__THE TASK__
Please take the lines from the one holding "let was := SMap.look false s.power.high k" through the one holding "has power. -/" in the data below and copy them exactly.

[Stored data entries]
-- ==== Sys2Proof/Machine/PowerRows.lean ====
section
/-!
DEFINITION. The events of power, clocks and reset (15): starts and stops of the part, limits, references,
adaptive loops, and the supplies of the pins (04 R137, 18 R596).
-/
namespace Sys2Proof.Machine
open Sys2Proof

/-! ### Starts (R502, R525, R526) -/

/-- The reset kind a power-on start reports: what the Dormant record says last cut the power (T15.10). -/
def Power.startCause (p : Power) : ResetCause :=
  if p.record.cause = 2 then .vinLost else if p.record.cause = 3 then .thermalTrip else .powerOn

/-- Codes of a wake's cause. -/
def wakeCode : WakeCause → Nat
  | .wakeN => 0 | .rtc => 1 | .tamper => 2

/-- A wake from Dormant (R512): the power-on sequence with the keep-alive domain kept. -/
def wakeUp (c : WakeCause) (s : State) : State :=
  let s := { s with power := { s.power with
    wakePending := none, record := { s.power.record with wake := wakeCode c, rtc := s.rtcNow.zeroExtend 64 } } }
  s.restart .wake .wake 0

/-- A wake source fires: in Dormant, where the entry enabled it; TAMPER_N always wakes. With VIN below 5.8 V
the wake stays pending (R512). -/
def wakeBy (c : WakeCause) (s : State) : State :=
  let on := match c with
    | .wakeN => s.power.wakeEn.getLsbD 0
    | .rtc => s.power.wakeEn.getLsbD 1
    | .tamper => true
  if s.power.phase ≠ .dormant || !on then s
  else if s.power.vin.toNat ≤ 580 then { s with power.wakePending := some c }
  else wakeUp c s

/-- VIN rises above 5.8 V: a pending wake goes on; a part in Dormant stays there; otherwise a power-on reset,
held in reset after a thermal trip until every sensor reads below 100 degrees (R528). -/
def powerOn (v33 : Bool) (s : State) : State :=
  if s.power.phase = .dormant then
    let s := { s with power.vin := 4800 }
    match s.power.wakePending with
    | some c => wakeUp c s
    | none => s
  else
    let trip := s.power.thermtrip
    let s := { s with svp.vio33 := v33, power.vin := 4800 }
    let s := s.restart .powerOn s.power.startCause 0
    { s with power := { s.power with phase := if trip then .inReset else .starting, thermtrip := trip } }

/-- POWER_ON_RESET. -/
def execPowerOnReset (vioSvc33 : Bool) (s : State) : Host.Outcome State Fault Refusal := .next (powerOn vioSvc33 s)

/-- GUEST_TRAINING_DEADLINE (01 R29). -/
def execGuestTrainingDeadline (s : State) : Host.Outcome State Fault Refusal :=
  .next (if s.dev.role && !s.part.guestTrains then
      logEvent 0x3003 [4, 0, (s.part.strapOf 24).toNat]
        (s.setDie 25 fun d => { d with state := .reset, held := true, trainFailed := true })
    else s)

/-- The pins select a boot source (06 R196). -/
def State.bootSource (s : State) : Bool := s.cfg.bootPins == 1 || s.cfg.bootPins == 2

/-- With a boot source selected, a boot load starts as the intake opens (06 R197), not under 01 R19. -/
def bootBegins (s : State) : State :=
  if s.bootSource && !s.dev.hubFault && !s.evr.returnState then { s with cfg.bootAsked := some false } else s

/-- The steward trains every channel that has a DIMM once the intake opens (13 R431, R433). -/
def dramStarts (s : State) : State :=
  if s.evr.returnState then s
  else (List.range 8).foldl (fun s c =>
    if (s.dimmsOf c).count = 0 then s else s.setChan c fun x => { x with state := .training }) s

/-- INTAKE_OPEN (02 R37): the steward is released and logs its start. -/
def execIntakeOpen (s : State) : Host.Outcome State Fault Refusal :=
  .next (if s.power.phase = .starting then
      bootBegins (dramStarts <| startEvents { s with power.phase := .running, intake.opened := true })
    else s)

/-- A full reset of a part that has power: a load is lost (06 R194), an open session ends, and the part starts again
(R525, T15.8). -/
def fullResetBy (c : ResetCause) (port : Nat) (s : State) : State :=
  (endSession 1 s).restart .full c port

/-- FULL_RESET by its cause: PWR_RESET's own where one is due, with the latch cleared where R468 asks for it;
any other kind of start is not a full reset. -/
def fullReset (c : ResetCause) (s : State) : State :=
  match c with
  | .pwrReset =>
    match s.power.resetDue with
    | none => s
    | some (p, clear) =>
      let quit := clear && s.sec.latch
      let s := fullResetBy .pwrReset p.val (if quit then logEvent 0x2042 [0] s else s)
      if quit then { s with sec := { s.sec with latch := false, firstCause := 0, latching := 0 } } else s
  | .resetN | .watchdog | .mismatch => if s.up then fullResetBy c 0 s else s
  | _ => s

/-- FULL_RESET. -/
def execFullReset (cause : ResetCause) (s : State) : Host.Outcome State Fault Refusal := .next (fullReset cause s)

/-- RESET_N is low: full reset, in which the part stays. After a thermal trip the part powers up again and is
held in reset (R528). -/
def resetNDown (s : State) : State :=
  if s.up then
    let s := fullResetBy .resetN 0 s
    { s with power := { s.power with phase := .inReset, resetNLow := true } }
  else match s.power.phase with
    | .tripped =>
      let s := s.restart .powerOn s.power.startCause 0
      { s with power := { s.power with phase := .inReset, resetNLow := true, thermtrip := true } }
    | .inReset => { s with power.resetNLow := true }
    | _ => s

/-- RESET_N_ASSERTED. -/
def execResetNAsserted (s : State) : Host.Outcome State Fault Refusal := .next (resetNDown s)

/-- RESET_N_RELEASED: the part starts, unless a trip still holds it. -/
def execResetNReleased (s : State) : Host.Outcome State Fault Refusal :=
  .next (if s.power.resetNLow then
      { s with power := { s.power with
        resetNLow := false, phase := if s.power.phase = .inReset && !s.power.thermtrip then .starting else s.power.phase } }
    else s)

/-- WATCHDOG_EXPIRY; its count pauses while freeze bit 5 is in force (16 R553). -/
def execWatchdogExpiry (busAddr : W64) (s : State) : Host.Outcome State Fault Refusal :=
  .next (if s.up && !s.frozen.getLsbD 5 then fullReset .watchdog (logEvent 0x1003 [busAddr.toNat] s) else s)

/-- STEWARD_MISMATCH (01 R36). -/
def execStewardMismatch (busAddr : W64) (s : State) : Host.Outcome State Fault Refusal :=
  .next (if s.up then fullReset .mismatch (logEvent 0x2005 [busAddr.toNat] s) else s)

/-- VIN_LOST. -/
def execVinLost (s : State) : Host.Outcome State Fault Refusal := .next (loseVin s)

/-! ### Thermal limits (R528) -/

/-- A sensor reading is recorded; a crossing above 105 degrees is logged once. -/
def noteTemp (die sensor : Nat) (t : BitVec 16) (s : State) : State :=
  let k := die * 16 + sensor
  let hot := decide (1680 < t.toInt)
  let was := SMap.look false s.power.high k
  let s := { s with power := { s.power with
    temps := SMap.put 0x190 s.power.temps k t, high := SMap.put false s.power.high k hot } }
  if hot && !was then logEvent 0x1031 [tempDie die, sensor, (t.signExtend 64).toNat] s else s

/-- THERMAL_TRIP: a reading of 110 degrees in a part that has power. -/
def execThermalTrip (die : Fin 25) (sensor : Fin 16) (reading : BitVec 16) (s : State) :
    Host.Outcome State Fault Refusal :=
  .next (if 1760 ≤ reading.toInt && (s.up || s.power.phase = .inReset) then
      tripOff die sensor reading (noteTemp die sensor reading s)
    else s)

/-- THERMAL_TRIP_RELEASE: every sensor reads below 100 degrees; the hold in reset ends, unless RESET_N is low. -/
def execThermalTripRelease (s : State) : Host.Outcome State Fault Refusal :=
  .next (if s.power.phase = .inReset && s.power.thermtrip then
      { s with power := { s.power with
        thermtrip := false, temps := s.power.temps.filter (fun e => e.2.toInt < 1600)
        high := s.power.high.filter (fun e => (SMap.look 0x190 s.power.temps e.1).toInt < 1600)
        phase := if s.power.resetNLow then .inReset else .starting } }
    else s)

/-! ### Tamper, wake and Dormant (R511, R512, 14 R470) -/

/-- What the keep-alive domain does with a tamper while the rails are off: the latch, and the wraps erased
(14 T14.3). Nothing can be logged. -/
def keepAliveTamper (s : State) : State :=
  if s.power.vbat = 0 then s
  else
    if s.sec.policy.getLsbD 2 && s.sec.stored ≠ .blank && !s.evr.returnState then
      { s with sec := { s.sec with latch := true, latching := setBit s.sec.latching 2 true
                                   firstCause := if s.sec.latch then s.sec.firstCause else 2 }
               power.wraps := [] }
    else s

/-- A tamper: the alarm, with a wake from Dormant. -/
def tamper (s : State) : State :=
  match s.power.phase with
  | .off | .tripped => keepAliveTamper s
  | .dormant =>
    if s.power.vin.toNat ≤ 580 then wakeBy .tamper (keepAliveTamper s) else raiseAlarm 2 (wakeBy .tamper s)
  | _ => raiseAlarm 2 s

/-- TAMPER_ASSERTED. -/
def execTamperAsserted (s : State) : Host.Outcome State Fault Refusal := .next (tamper s)

/-- WAKE. -/
def execWake (cause : WakeCause) (s : State) : Host.Outcome State Fault Refusal := .next (wakeBy cause s)

/-- RTC_MATCH: the counter stands at the match value. -/
def execRtcMatch (s : State) : Host.Outcome State Fault Refusal :=
  .next (wakeBy .rtc { s with power := { s.power with rtc := s.power.rtcMatch, rtcAt := s.time } })

/-- DORMANT_ENTRY. -/
def execDormantEntry (s : State) : Host.Outcome State Fault Refusal := .next (enterDormant s)

/-! ### The power limit (R504, R505) -/

/-- POWER_LIMIT_STEP: one action above the cap, one back below 95 % of it. -/
def execPowerLimitStep (watts : Nat) (below : Bool) (s : State) : Host.Outcome State Fault Refusal :=
  .next (let cap := s.power.effectiveCap
    let s := { s with power.watts := BitVec.ofNat 16 watts }
    if (if below then decide (100 * watts < 95 * cap) else decide (cap < watts)) then
      { s with power := s.power.limitStep below }
    else s)

/-- Hold is forced: both actions stand at their limits and the input power lies above the cap. In Hold the cap
is reported as not met. -/
def forceHold (watts : Nat) (s : State) : State :=
  let s := { s with power.watts := BitVec.ofNat 16 watts }
  if watts ≤ s.power.effectiveCap || s.power.engDiv ≠ 15 || s.power.genStep ≠ 16 then s
  else if s.power.mode = .hold then { s with power.capNotMet := true }
  else askHold 1 (logEvent 0x1021 [watts, s.power.effectiveCap] { s with power.capNotMet := true })

/-- HOLD_FORCED. -/
def execHoldForced (watts : Nat) (s : State) : Host.Outcome State Fault Refusal := .next (forceHold watts s)

/-! ### References (R513 to R520) -/

/-- The spread of some readings. -/
def spread (xs : List Int) : Int := xs.foldl max (xs.headD 0) - xs.foldl min (xs.headD 0)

__TASK RESPONSE__
  let was := SMap.look false s.power.high k
  let s := { s with power := { s.power with
    temps := SMap.put 0x190 s.power.temps k t, high := SMap.put false s.power.high k hot } }
  if hot && !was then logEvent 0x1031 [tempDie die, sensor, (t.signExtend 64).toNat] s else s

/-- THERMAL_TRIP: a reading of 110 degrees in a part that has power. -/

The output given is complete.